··· Record excerpts ···

/-- A data-moving operation started (R174, R184, R209, R211, R216, R217, R223). -/
def startMoves (s : State) (k : Nat) (sl : CSlot) (o : CopyOp) : State :=
  let ixv := if o.indexed then (indexSrcs o.hx o.rx).filterMap fun e => match e with
    | .elem l => some l.1
    | _ => none else []
  match engXlats s k o.ptb true false ixv with
  | .error e => stopCopy s k sl o o.blindMoves e
  | .ok ixp =>
    let idx := if o.indexed then readIndices s k o (ixv.zip ixp) else []
    let ms := o.moves (idx.map Prod.fst)
    let sv := srcAddrs ms
    let dv := dstAddrs ms
    match engXlats s k o.ptb true false sv, engXlats s k o.ptb o.readsDst true dv with
    | .error e, _ => stopCopy s k sl o ms e
    | _, .error e => stopCopy s k sl o ms e
    | .ok sp, .ok dp =>
      let s := (ixp ++ sp ++ if o.readsDst then dp else []).foldl (fun s pa => s.heal pa 1) s
      let smap := (ixv.zip ixp) ++ sv.zip sp
      let dmap := dv.zip dp
      let get (mv : Move) (l : Loc) : Got := readElem s k o l mv.sw (physIn (sv.zip sp) l.1)
      let gots := idx.filterMap Prod.snd ++ ms.flatMap fun mv => mv.srcs.filterMap fun e => match e with
        | .elem l => some (get mv l)
        | _ => none
      let dgot (mv : Move) : Option Got :=
        if o.readsDst then mv.dst.map fun l => readElem s k o l mv.dw (physIn dmap l.1) else none
      if o.dm && o.te && dp.any (fun pa => regionOf pa != .scratch) && gots.any Got.taint then
        failCopy s k sl o Cause.detTaint (natW ((gots.find? Got.taint).elim 0 Got.va))
      else match (gots ++ ms.filterMap dgot).find? Got.bad with
        | some g => failCopy s k sl o Cause.eccUncorr (natW g.va)
        | none =>
          let bySrc := !o.indexed && decide (granules dv < granules sv)
          let places := placesOf (ms.map (placeKey bySrc)) o.places
          let per := effExt o.hd o.rd 0
          let rows := ((tabulate id 0 ms.length).zip (ms.zip places)).map fun (n, mv, pl) =>
            let old := dgot mv
            let (v, n') := moveValue o mv (moveVals o (get mv) mv) ((old.map Got.val).getD 0)
            let taint := (srcAddrs [mv]).any (fun va => (get mv (va, 0)).taint) ||
              ((idx[n / per]?.bind Prod.snd).any Got.taint) || old.any Got.taint
            (mv.dst.map fun l => (⟨pl, l.1, physIn dmap l.1, l.2, mv.dw, v, taint⟩ : CUnit), n')
          let us := rows.filterMap Prod.fst
          match overlapAt (runningCopies s k sl o) us with
          | some a => failCopy s k sl o Cause.copyOverlap (natW a)
          | none =>
            let s := s.countDiscard (clusterOf k) o.lid (ms.foldl (fun a mv => a + mv.lost) 0)
            let s := (s.record k o.uid false (smap.map fun e => (e.2, 1))).record k o.uid true
              (us.map fun u => (u.pa, spanBytes u.bit u.w))
            let chunks := ((ixp ++ sp ++ dp).filter fun pa => regionOf pa == .hbm).foldl (fun l pa => insertNat (chunkOf pa) l) []
            runCopy s k sl { o with
              units := us, dst := us.map fun u => (u.pa, spanBytes u.bit u.w), chunks := chunks
              trouble := rows.foldl (fun a r => a + r.2) (badBursts o gots) }

/-- CBANK at its start: a bank that another running launch claims is not changed (R178, R227). -/
def startBank (s : State) (k : Nat) (sl : CSlot) (o : CopyOp) (bank : Nat) : State :=
  let b := s.bank (clusterOf k * 16 + bank)
  let taken := match b.claim with
    | some l => l != o.lid && (match SMap.find s.launches l with
      | some x => x.live
      | none => false)
    | none => false
  if taken then failCopy s k sl o Cause.illOperand (illInfo 4)
  else
    let (n, s) := s.takeFresh
    let due := if o.dm then Nat.max o.due s.cyc else s.cyc + Config.holdCycles n % 65537
    setHead s k sl { o with stage := .running, due := due }

/-- The oldest operation of a queue started. -/
def startCopy (s : State) (k : Nat) (sl : CSlot) (o : CopyOp) : State :=
  match o.op with
  | .cbank _ bank _ => startBank s k sl o bank.toNat
  | .cflush .. => runCache s k sl o flushLines
  | .cpref .. => runCache s k sl o prefLines
  | .wclose .. => runCopy s k sl o
  | .fpush .. => runCopy s k sl o
  | .fpop .. => runCopy s k sl o
  | _ => startMoves s k sl o

/-- Whether the oldest operation of a queue may start in this cycle: an FPOP of the queue that came before it has landed (R92,
R210, R227, R244). -/
def mayStart (s : State) (k : Nat) (sl : CSlot) (o : CopyOp) : Bool :=
  o.stage == .queued && !(o.held && heldPhase s o.lid) && (s.core k).fpops sl == 0 &&
    decide (if o.dm then o.begin ≤ s.cyc else o.issue < s.cyc) &&
    (match o.op with
     | .cbank _ bank _ => (s.bank (clusterOf k * 16 + bank.toNat)).lent.isNone
     | _ => true)

/-- S and P of a copy that R92 held, once its exchange phase has begun (R245): its granules go out from now on. -/
def released (s : State) (k : Nat) (sl : CSlot) (o : CopyOp) : CopyOp :=
  if o.held then
    let p := if o.slots then ownedCycle (launchStartCyc s o.lid) (queueIx k sl) s.cyc (ceilDiv o.places 16) + o.lp
      else s.cyc + o.lp
    { o with begin := s.cyc, due := p, held := false }
  else o

/-- COPY_OP_START: the oldest operation of the queue starts; `none` where none may. -/
def copyStart (s : State) (k : Nat) (sl : CSlot) : Option State :=
  match (s.core k).cq sl with
  | o :: _ => if mayStart s k sl o then some (startCopy s k sl (released s k sl o)) else none
  | [] => none

/-! ## Slots (R245) -/

/-- Whether the oldest operation of a queue sends granules in this cycle (R245). -/
def maySend (s : State) (k : Nat) (sl : CSlot) (o : CopyOp) : Bool :=
  o.stage == .running && o.dm && o.slots && decide (o.sent < o.places) && decide (o.send ≤ s.cyc) &&
    owns (launchStartCyc s o.lid) (queueIx k sl) s.cyc

/-- What stops a unit as it reaches its destination: a bank that changed its mode, which is checked against the new mode (R179), or
a peer with no port up (R360). -/
def unitFault (s : State) (k : Nat) (u : CUnit) : Option (Nat × Word) :=
  if !s.bankOk k u.pa || s.hostOff u.pa then some (Cause.prot, natW u.va)
  else if regionOf u.pa = .peer ∧ peerPort s u.pa = none then some (Cause.linkDown, natW (peerPort0 u.pa))
  else none

/-- Units written up to the first that is stopped, which ends the operation. -/
def sendUnits (s : State) (k : Nat) (sl : CSlot) (o : CopyOp) (us : List CUnit) : Except State (State × CopyOp) :=
  match us.findSome? (unitFault s k) with
  | none => .ok (writeUnits k s o us)
  | some (c, info) =>
    let (s, o) := writeUnits k s o (us.takeWhile fun u => (unitFault s k u).isNone)
    .error (failCopy s k sl o c info)

/-- NOC_SLOT_SEND: up to 16 granules of the operation go out; the last fixes the completion at Lp after it. -/
def slotSend (s : State) (k : Nat) (sl : CSlot) : Option State :=
  match (s.core k).cq sl with
  | o :: _ =>
    if maySend s k sl o then
      match sendUnits s k sl o (o.units.filter fun u => decide (o.sent ≤ u.place) && decide (u.place < o.sent + 16)) with
      | .error s => some s
      | .ok (s, o) =>
        let sent := o.sent + 16
        let due := if o.places ≤ sent then Nat.max o.due (s.cyc + o.lp) else o.due
        some (setHead s k sl { o with sent := sent, send := s.cyc + 1, due := due })
    else none
  | [] => none

/-! ## Completing (R216, R224, R226, R227) -/

/-- Bank `no` set to a mode by a CBANK of launch `lid` (R177, R178). -/
def changeBank (s : State) (no lid : Nat) (mode : BankMode) : State :=
  let claim := if mode = .cache then none else some lid
  if (s.bank no).mode = mode then s.setBank no { s.bank no with claim := claim, back := false } else s.setMode no claim mode

/-- Whether the oldest operation of a queue may complete in this cycle: an FPUSH enters its rows after those that its core
pushed to the bank before, from either queue (R206; it waits for them even past its P, DESIGN CHOICE, log 68). -/
def mayComplete (s : State) (k : Nat) (o : CopyOp) : Bool :=
  o.stage == .running && decide (o.due ≤ s.cyc) && (!(o.dm && o.slots) || decide (o.places ≤ o.sent)) &&
    (match o.op with
     | .cbank _ bank mode =>
       let b := s.bank (clusterOf k * 16 + bank.toNat)
       b.mode == mode || b.mode != .fifo || b.fifo.isEmpty
     | .fpush _ _ _ _ bank _ => !(((s.core k).cq0 ++ (s.core k).cq1).any fun y => decide (y.id < o.id) && y.pushes bank.toNat != 0)
     | _ => true)

/-- What completion does beside writing: window closed, rows entered, bank changed; and whether the counter addition is
made (R224, R226, R227). -/
def finishKind (s : State) (k : Nat) (sl : CSlot) (o : CopyOp) : State × Bool :=
  match o.op with
  | .wclose .. =>
    let bad := match s.findUid o.uid with
      | some t => (t.wins sl).any fun w => sameRing w.hw o.hd && w.bad
      | none => false
    (s.onUid o.uid fun t => t.setWins sl ((t.wins sl).filter fun w => !sameRing w.hw o.hd), !bad)
  | .fpush _ _ _ _ bank _ =>
    let no := clusterOf k * 16 + bank.toNat
    let b := s.bank no
    (s.setBank no { b with fifo := b.fifo ++ o.rows }, true)
  | .cbank _ bank mode => (changeBank s (clusterOf k * 16 + bank.toNat) o.lid mode, true)
  | _ => (s, true)

/-- COPY_OP_COMPLETE: the writes not yet sent perform, the digest and X.QTROUB are raised, and the counter takes its
addition (R121, R216, R334). -/
def copyComplete (s : State) (k : Nat) (sl : CSlot) : Option State :=
  match (s.core k).cq sl with
  | o :: _ =>
    if mayComplete s k o then
      match sendUnits s k sl o (if o.dm && o.slots then [] else o.units) with
      | .error s => some s
      | .ok (s, o) =>
        let (s, add) := finishKind s k sl o
        let s := popCopy s k sl
        let s := if o.trouble = 0 then s else s.onUid o.uid fun t =>
          t.fly ⟨.trouble, BitVec.ofNat 2048 o.trouble, 0, false, none, s.cyc + 1, 0⟩
        let s := s.fold o.uid (wroteDigest o.wrote)
        some (if add then s.sendDone o.ctr 1 k o.uid else s)
    else none
  | [] => none

/-- COPY_PAGE_RESUME: a suspended operation whose page now translates starts anew (R216, R326). -/
def copyResume (s : State) (k : Nat) (sl : CSlot) : Option State :=
  match (s.core k).cq sl with
  | o :: _ =>
    match o.stage with
    | .suspended va =>
      if (walk s o.ptb va).isSome then some (startCopy s k sl { o with stage := .queued }) else none
    | _ => none
  | [] => none
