/-- MFIN (R155). -/
def semMfin (x : Ctx) (f : Fmt) (td tc : Tile) : OpRes :=
  let r := x.m.t.regs
  let sh := r.shape tc.toNat
  let n := shapeRows sh
  let src : Fmt := BitVec.ofNat 4 (shapeFmt sh)
  if src ≠ 1 ∧ src ≠ 7 then .trap Cause.tileShape (natW tc.toNat)
  else if x.m.c.mopFull 1 || x.m.t.rowsPending tc.toNat (n - 1) || x.m.t.rowsPending td.toNat (n - 1) then stall
  else match r.poisonIn tc.toNat (n - 1) with
    | some p => .trap Cause.eccUncorr (natW p)
    | none =>
      let cells := (tabulate id 0 n).map fun k =>
        let old := r.row (rowIx tc.toNat k)
        let es := (unpackRow src old.data).map (convert1 f src)
        ((rowIx td.toNat k, (⟨packRow f (es.map Prod.fst), x.m.t.x.te && old.taint, none⟩ : RowCell)),
         es.foldl (fun a e => a + e.2) 0)
      .ok (mopAct 1 [tc.toNat, td.toNat] (cells.map Prod.fst) (cells.foldl (fun a c => a + c.2) 0) 8)

/-- Row `m` of the transposed tile, given the elements of every source row (R156). -/
def trnRow (f : Fmt) (rows : List (List Nat)) (m : Nat) : Row :=
  packRow f ((tabulate id 0 (perRow f / 64)).flatMap fun j => rows.map fun es => es.getD (64 * j + m) 0)

/-- MTRN (R156): Ta is read at issue. -/
def semMtrn (x : Ctx) (td ta : Tile) : OpRes :=
  let r := x.m.t.regs
  let f : Fmt := BitVec.ofNat 4 (shapeFmt (r.shape ta.toNat))
  if f.bits = 0 ∨ f = 13 then .trap Cause.tileShape (natW ta.toNat)
  else if x.m.c.mopFull 2 then stall
  else
    let rows := (rowRun ta.toNat 0 64).map fun i => unpackRow f (r.row i).data
    let taint := x.m.t.x.te && r.tileTaint ta.toNat
    .ok (mopAct 2 [ta.toNat, td.toNat]
      ((tabulate id 0 64).map fun m => (rowIx td.toNat m, (⟨trnRow f rows m, taint, none⟩ : RowCell))) 0 16)

/-- An M operation's rows written to its task, after the rows in flight that land before them (R35). -/
def MOp.land (o : MOp) (t : Task) : Task :=
  let t := o.rows.foldl (fun (t : Task) (e : Nat × RowCell) => t.writeRow e.1 e.2 true) (Task.landRows o.due o.seq t)
  { t with x := { t.x with qtroub := addTrouble t.x.qtroub o.trouble } }

/-- The M operations due before cycle `lim` landed in their tasks. -/
def Core.landMops (lim : Nat) (c : Core) : Core :=
  (c.mops.filter fun o => decide (o.due < lim)).foldl (fun c o => c.onUid o.uid o.land)
    { c with mops := c.mops.filter fun o => !decide (o.due < lim) }

/-- The M operations due before cycle `lim` landed, those of the task of a machine view in its working copy. -/
def Mach.landMops (lim : Nat) (m : Mach) : Mach :=
  { m with c := m.c.landMops lim
           t := (m.c.mops.filter fun o => decide (o.due < lim) && o.uid == m.t.uid).foldl (fun t o => o.land t) m.t }

/-! ## MDUP (R107, R153, R157) -/

/-- An entry of the duplication map: s and t. -/
def dupEntry (e : Nat) : Nat × Nat := (e % 65536, e / 65536)

/-- MDUP (R157): the bundle issues ceil(D / 32) cycles after the MDUP first had only itself to wait for. -/
def semMdup (x : Ctx) (h : HReg) : OpRes :=
  let v := x.h h
  let bindTo (b : MBind) : Act := fun m => m.onT fun t => { t with bind := b }
  if handleBad v false then ill4
  else if hKind v = 0 then .ok (bindTo MBind.none)
  else match x.m.s.tid (clusterOf x.m.s.cur) (hId v) with
    | none => .trap Cause.tidInvalid (natW (hId v))
    | some r =>
      let d := recDcnt r
      let a := recDmap r
      if 256 < d ∨ a % 4 ≠ 0 ∨ (d ≠ 0 ∧ !ownScratch x.m a (4 * d)) then ill4
      else if recScaled r ∧ ((recSfmt r ≠ 0x10 ∧ recSfmt r ≠ 0x11) ∨ recSlog r ≠ 5 ∨ !ownScratch x.m (recSbase r) 1) then ill4
      else
        let ads := tabulate (fun i => a + 4 * i) 0 d
        match tableStop x.m ads with
        | some r => r
        | none =>
        let now : Act := fun m => (m.answerIf fun _ => true).tableRead ads 4
        let es := ads.map fun b => dupEntry ((now x.m).loadNat (x.m.tablePa b) 4)
        if !noDup (es.map Prod.snd) || es.any (fun e => e.1 / 64 != e.2 / 64) then ill4
        else
          let first := x.m.c.mdup.getD x.m.s.cyc
          if x.m.s.cyc < first + ceilDiv d 32 then .last fun m => m.onC fun c => { c with mdup := some first }
          else .ok fun m => bindTo ⟨es, recScaled r, recSbase r, recSfmt r⟩ (now m)

end Sys2Proof.Machine
end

···

Task instructions: What you return should be exactly the lines above, starting at the one with "let (n, s) := s.takeFresh" and ending at the one with "queue started. -/", and nothing else.

Task answer:
    let (n, s) := s.takeFresh
    let due := if o.dm then Nat.max o.due s.cyc else s.cyc + Config.holdCycles n % 65537
    setHead s k sl { o with stage := .running, due := due }

/-- The oldest operation of a queue started. -/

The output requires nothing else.